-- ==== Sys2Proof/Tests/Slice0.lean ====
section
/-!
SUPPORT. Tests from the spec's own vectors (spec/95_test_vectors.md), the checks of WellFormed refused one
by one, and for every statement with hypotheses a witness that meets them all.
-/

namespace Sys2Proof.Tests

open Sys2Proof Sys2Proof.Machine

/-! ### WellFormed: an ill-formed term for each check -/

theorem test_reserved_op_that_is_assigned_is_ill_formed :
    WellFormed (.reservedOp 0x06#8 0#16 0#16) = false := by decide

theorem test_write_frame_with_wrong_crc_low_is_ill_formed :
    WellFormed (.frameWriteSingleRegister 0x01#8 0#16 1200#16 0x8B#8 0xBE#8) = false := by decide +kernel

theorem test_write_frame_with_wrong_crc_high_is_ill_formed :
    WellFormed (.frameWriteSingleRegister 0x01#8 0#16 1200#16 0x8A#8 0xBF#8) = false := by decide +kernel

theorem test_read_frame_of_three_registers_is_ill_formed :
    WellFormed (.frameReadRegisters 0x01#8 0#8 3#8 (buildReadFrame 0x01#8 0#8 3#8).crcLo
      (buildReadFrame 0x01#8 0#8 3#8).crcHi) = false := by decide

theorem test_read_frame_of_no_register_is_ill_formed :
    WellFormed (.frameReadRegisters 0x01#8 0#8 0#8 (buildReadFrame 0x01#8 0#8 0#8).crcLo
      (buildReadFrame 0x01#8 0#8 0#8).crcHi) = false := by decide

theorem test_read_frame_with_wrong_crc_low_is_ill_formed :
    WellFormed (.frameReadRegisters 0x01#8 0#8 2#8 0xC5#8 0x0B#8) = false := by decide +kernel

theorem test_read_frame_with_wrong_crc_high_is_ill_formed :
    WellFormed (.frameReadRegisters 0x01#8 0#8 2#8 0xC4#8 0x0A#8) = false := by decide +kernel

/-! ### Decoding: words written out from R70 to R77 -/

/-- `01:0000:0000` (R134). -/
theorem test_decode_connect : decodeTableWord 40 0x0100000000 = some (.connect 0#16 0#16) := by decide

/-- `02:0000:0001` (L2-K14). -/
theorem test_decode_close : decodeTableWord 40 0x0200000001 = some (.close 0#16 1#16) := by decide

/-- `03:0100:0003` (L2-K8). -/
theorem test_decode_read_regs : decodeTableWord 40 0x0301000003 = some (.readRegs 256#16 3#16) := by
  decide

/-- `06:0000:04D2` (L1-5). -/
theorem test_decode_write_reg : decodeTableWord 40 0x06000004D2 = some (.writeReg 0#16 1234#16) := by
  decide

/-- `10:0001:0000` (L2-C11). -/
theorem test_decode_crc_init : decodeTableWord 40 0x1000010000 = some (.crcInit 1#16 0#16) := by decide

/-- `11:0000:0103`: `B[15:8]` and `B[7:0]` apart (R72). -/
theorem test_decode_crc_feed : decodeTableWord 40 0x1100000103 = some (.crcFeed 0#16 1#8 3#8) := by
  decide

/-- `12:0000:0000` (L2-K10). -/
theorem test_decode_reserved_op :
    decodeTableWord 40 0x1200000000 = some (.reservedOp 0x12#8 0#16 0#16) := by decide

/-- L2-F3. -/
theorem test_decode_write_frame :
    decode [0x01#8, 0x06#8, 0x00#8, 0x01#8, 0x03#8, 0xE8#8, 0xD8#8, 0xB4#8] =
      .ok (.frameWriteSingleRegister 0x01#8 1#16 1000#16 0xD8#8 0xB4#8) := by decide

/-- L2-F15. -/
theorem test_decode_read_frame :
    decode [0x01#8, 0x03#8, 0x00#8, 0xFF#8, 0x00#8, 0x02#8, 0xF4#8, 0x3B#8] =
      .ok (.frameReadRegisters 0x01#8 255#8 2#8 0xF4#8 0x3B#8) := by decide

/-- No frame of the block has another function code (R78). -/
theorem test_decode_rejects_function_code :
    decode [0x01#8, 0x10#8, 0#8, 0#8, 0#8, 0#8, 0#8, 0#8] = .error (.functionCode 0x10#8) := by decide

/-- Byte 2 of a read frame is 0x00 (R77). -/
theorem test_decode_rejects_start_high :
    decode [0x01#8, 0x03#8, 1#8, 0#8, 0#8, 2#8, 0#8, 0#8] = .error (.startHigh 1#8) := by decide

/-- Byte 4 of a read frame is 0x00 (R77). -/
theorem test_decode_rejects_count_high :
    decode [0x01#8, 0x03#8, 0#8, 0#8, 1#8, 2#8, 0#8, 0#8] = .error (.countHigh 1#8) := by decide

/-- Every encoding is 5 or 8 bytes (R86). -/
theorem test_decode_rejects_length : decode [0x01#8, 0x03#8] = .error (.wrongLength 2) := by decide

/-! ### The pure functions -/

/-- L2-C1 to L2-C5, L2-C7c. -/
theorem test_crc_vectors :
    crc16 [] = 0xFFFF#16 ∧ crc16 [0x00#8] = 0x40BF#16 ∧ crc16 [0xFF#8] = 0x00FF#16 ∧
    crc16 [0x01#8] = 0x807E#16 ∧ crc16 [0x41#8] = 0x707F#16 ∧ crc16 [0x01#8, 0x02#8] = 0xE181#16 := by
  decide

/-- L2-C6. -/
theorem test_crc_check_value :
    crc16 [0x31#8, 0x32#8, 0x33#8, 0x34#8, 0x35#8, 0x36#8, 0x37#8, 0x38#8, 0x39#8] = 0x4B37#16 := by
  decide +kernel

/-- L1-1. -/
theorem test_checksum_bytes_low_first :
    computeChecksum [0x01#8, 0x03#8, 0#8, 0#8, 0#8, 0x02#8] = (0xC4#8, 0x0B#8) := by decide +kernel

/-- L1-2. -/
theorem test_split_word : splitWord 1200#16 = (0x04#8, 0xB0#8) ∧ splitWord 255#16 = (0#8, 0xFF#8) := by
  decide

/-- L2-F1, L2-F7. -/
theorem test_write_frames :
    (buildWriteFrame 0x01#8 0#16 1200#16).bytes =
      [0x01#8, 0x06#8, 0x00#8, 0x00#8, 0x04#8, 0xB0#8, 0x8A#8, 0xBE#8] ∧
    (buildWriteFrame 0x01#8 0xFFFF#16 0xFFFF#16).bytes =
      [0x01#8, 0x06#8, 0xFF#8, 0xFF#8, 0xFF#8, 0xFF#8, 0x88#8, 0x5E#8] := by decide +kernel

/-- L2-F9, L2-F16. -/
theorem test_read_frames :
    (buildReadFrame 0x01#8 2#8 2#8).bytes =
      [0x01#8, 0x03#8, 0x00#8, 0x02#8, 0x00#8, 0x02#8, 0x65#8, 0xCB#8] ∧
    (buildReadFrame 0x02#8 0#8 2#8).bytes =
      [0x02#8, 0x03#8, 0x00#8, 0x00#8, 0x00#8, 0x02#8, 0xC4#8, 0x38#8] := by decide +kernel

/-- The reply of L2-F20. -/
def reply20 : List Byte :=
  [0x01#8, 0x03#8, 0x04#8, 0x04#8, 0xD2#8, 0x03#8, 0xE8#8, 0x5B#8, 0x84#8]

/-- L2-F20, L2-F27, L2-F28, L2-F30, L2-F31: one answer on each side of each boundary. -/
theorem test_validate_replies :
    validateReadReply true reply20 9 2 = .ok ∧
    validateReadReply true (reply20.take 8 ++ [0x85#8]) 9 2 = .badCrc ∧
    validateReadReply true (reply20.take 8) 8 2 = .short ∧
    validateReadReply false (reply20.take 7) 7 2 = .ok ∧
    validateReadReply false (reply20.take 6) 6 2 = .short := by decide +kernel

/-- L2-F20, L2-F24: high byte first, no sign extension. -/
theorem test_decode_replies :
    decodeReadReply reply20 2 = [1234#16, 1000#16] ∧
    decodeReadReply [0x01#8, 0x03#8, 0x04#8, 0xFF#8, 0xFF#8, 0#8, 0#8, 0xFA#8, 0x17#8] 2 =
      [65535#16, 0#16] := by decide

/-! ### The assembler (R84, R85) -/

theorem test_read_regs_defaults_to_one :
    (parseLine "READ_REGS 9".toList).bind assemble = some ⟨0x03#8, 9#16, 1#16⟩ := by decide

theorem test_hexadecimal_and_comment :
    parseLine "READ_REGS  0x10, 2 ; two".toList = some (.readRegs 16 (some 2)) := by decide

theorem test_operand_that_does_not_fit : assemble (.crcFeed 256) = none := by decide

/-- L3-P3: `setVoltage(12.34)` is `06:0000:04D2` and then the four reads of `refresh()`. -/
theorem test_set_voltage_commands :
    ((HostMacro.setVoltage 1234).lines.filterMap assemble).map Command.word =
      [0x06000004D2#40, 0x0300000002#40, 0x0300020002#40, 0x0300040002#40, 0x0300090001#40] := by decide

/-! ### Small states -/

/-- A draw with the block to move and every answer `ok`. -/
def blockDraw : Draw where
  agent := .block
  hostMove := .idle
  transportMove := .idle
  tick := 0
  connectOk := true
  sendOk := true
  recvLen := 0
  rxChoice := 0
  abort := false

+--

■ TASK TO COMPLETE ■
Please say how many lines in the records above contain the string "crcLo", giving no other words.

■ RESULT FOR THIS TASK ■
2